* Stored dataset items *
/-- Where block b of a walk lies in the images (R265): the lane's bytes, their number, the bytes zeroed after them, and the
scale byte. -/
def LEntry.imageAt (e : LEntry) (base : BitVec 64) (b : Nat) : Nat × Nat × Nat × Nat :=
  let m := b / e.imageBlocks
  let lane := if e.et = 8 then b / 2 % 8 else b % 8
  let half := if e.et = 8 then b % 2 else 0
  let z := blockBytes e.et
  (walkAddr base (256 * m + 32 * lane + 16 * half : Nat), z, if e.et = 8 then 0 else 32 - z,
    walkAddr e.aux (16 * m + 2 * lane + half : Nat))

/-- The index that a GATHER reads for a unit (R264). -/
def LEntry.indexRun (e : LEntry) (u : Nat) : List Run :=
  if e.kind = 3 then [⟨walkAddr e.aux (4 * (e.index u).1 : Nat), 4, 4, false, none, 0⟩] else []

/-- What a unit reads; `i1` is the index of dimension 1, of a GATHER the one read. -/
def LEntry.reads (e : LEntry) (u i1 : Nat) : List Run :=
  let ix := e.index u
  if e.kind = 2 then []
  else if e.conv = 1 then
    let line := e.srcAt i1 ix
    [⟨line, e.sz 0, 256, false, none, 0⟩, ⟨line + 16, e.sz 0 * blockBytes e.et, 16, false, none, 0⟩]
  else if e.conv = 2 then
    ((List.range (e.sz 0)).map fun j =>
      let x := e.imageAt e.src (u * e.sz 0 + j)
      [⟨x.2.2.2, 1, 1, true, none, 0⟩, ⟨x.1, x.2.1, 1, true, none, 0⟩]).flatten
  else [⟨e.srcAt i1 ix, e.rowBytes, e.align, e.srcsp, none, 0⟩]

/-- The data of runs read, as one number. -/
def joinRuns : List (Run × Nat) → Nat
  | [] => 0
  | (r, v) :: rs => v % 256 ^ r.n + 256 ^ r.n * joinRuns rs

/-- A unit's row: the elements read, or of a FILL the pattern. -/
def LEntry.row (e : LEntry) (got : List (Run × Nat)) : Nat :=
  if e.kind = 2 then ofElems e.w (List.replicate (e.sz 0) e.src.toNat) else joinRuns got

/-- What a unit writes, but for a ring. -/
def LEntry.writes (e : LEntry) (u : Nat) (row : Nat) : List Run :=
  let ix := e.index u
  let out := fun (addr n data : Nat) => (⟨addr, n, e.align, e.dstsp, none, data⟩ : Run)
  if e.conv = 1 then
    let z := blockBytes e.et
    ((List.range (e.sz 0)).map fun j =>
      let x := e.imageAt e.dst (u * e.sz 0 + j)
      [⟨x.1, x.2.1 + x.2.2.1, 1, true, none, bytesOf row (e.sz 0 + z * j) z⟩,
       ⟨x.2.2.2, if e.et = 8 then 1 else 2, 1, true, none, bytesOf row j 1⟩]).flatten
  else if e.conv = 2 then
    let z := blockBytes e.et
    let line := (List.range (e.sz 0)).foldl
      (fun x j => x + bytesOf row ((z + 1) * j) 1 * 256 ^ j + bytesOf row ((z + 1) * j + 1) z * 256 ^ (16 + z * j)) 0
    [⟨walkAddr e.dst (ix.1 * e.ds 1 + ix.2.1 * e.ds 2 + ix.2.2 * e.ds 3), 256, 256, false, none, line⟩]
  else if e.ringen then []
  else if e.zord then
    (List.range (e.sz 0)).map fun i0 =>
      let z := if e.tr then zOrder i0 ix.1 e.zlog else zOrder ix.1 i0 e.zlog
      out (walkAddr e.dst (ix.2.1 * e.ds 2 + ix.2.2 * e.ds 3 + (z * e.w / 8 : Nat))) (e.w / 8) (elem row e.w i0)
  else if e.kind = 1 then
    (List.range (e.sz 0)).map fun (i0 : Nat) =>
      out (walkAddr e.dst (i0 * e.ds 1 + ix.2.1 * e.ds 2 + ix.2.2 * e.ds 3 + (ix.1 * e.w / 8 : Nat))) (e.w / 8)
        (elem row e.w i0)
  else [out (walkAddr e.dst (ix.1 * e.ds 1 + ix.2.1 * e.ds 2 + ix.2.2 * e.ds 3)) e.rowBytes row]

* Problem to work on *
Copy out each line of the data where the string "joinRuns" appears.

* Written solution *
def joinRuns : List (Run × Nat) → Nat
  | (r, v) :: rs => v % 256 ^ r.n + 256 ^ r.n * joinRuns rs
  if e.kind = 2 then ofElems e.w (List.replicate (e.sz 0) e.src.toNat) else joinRuns got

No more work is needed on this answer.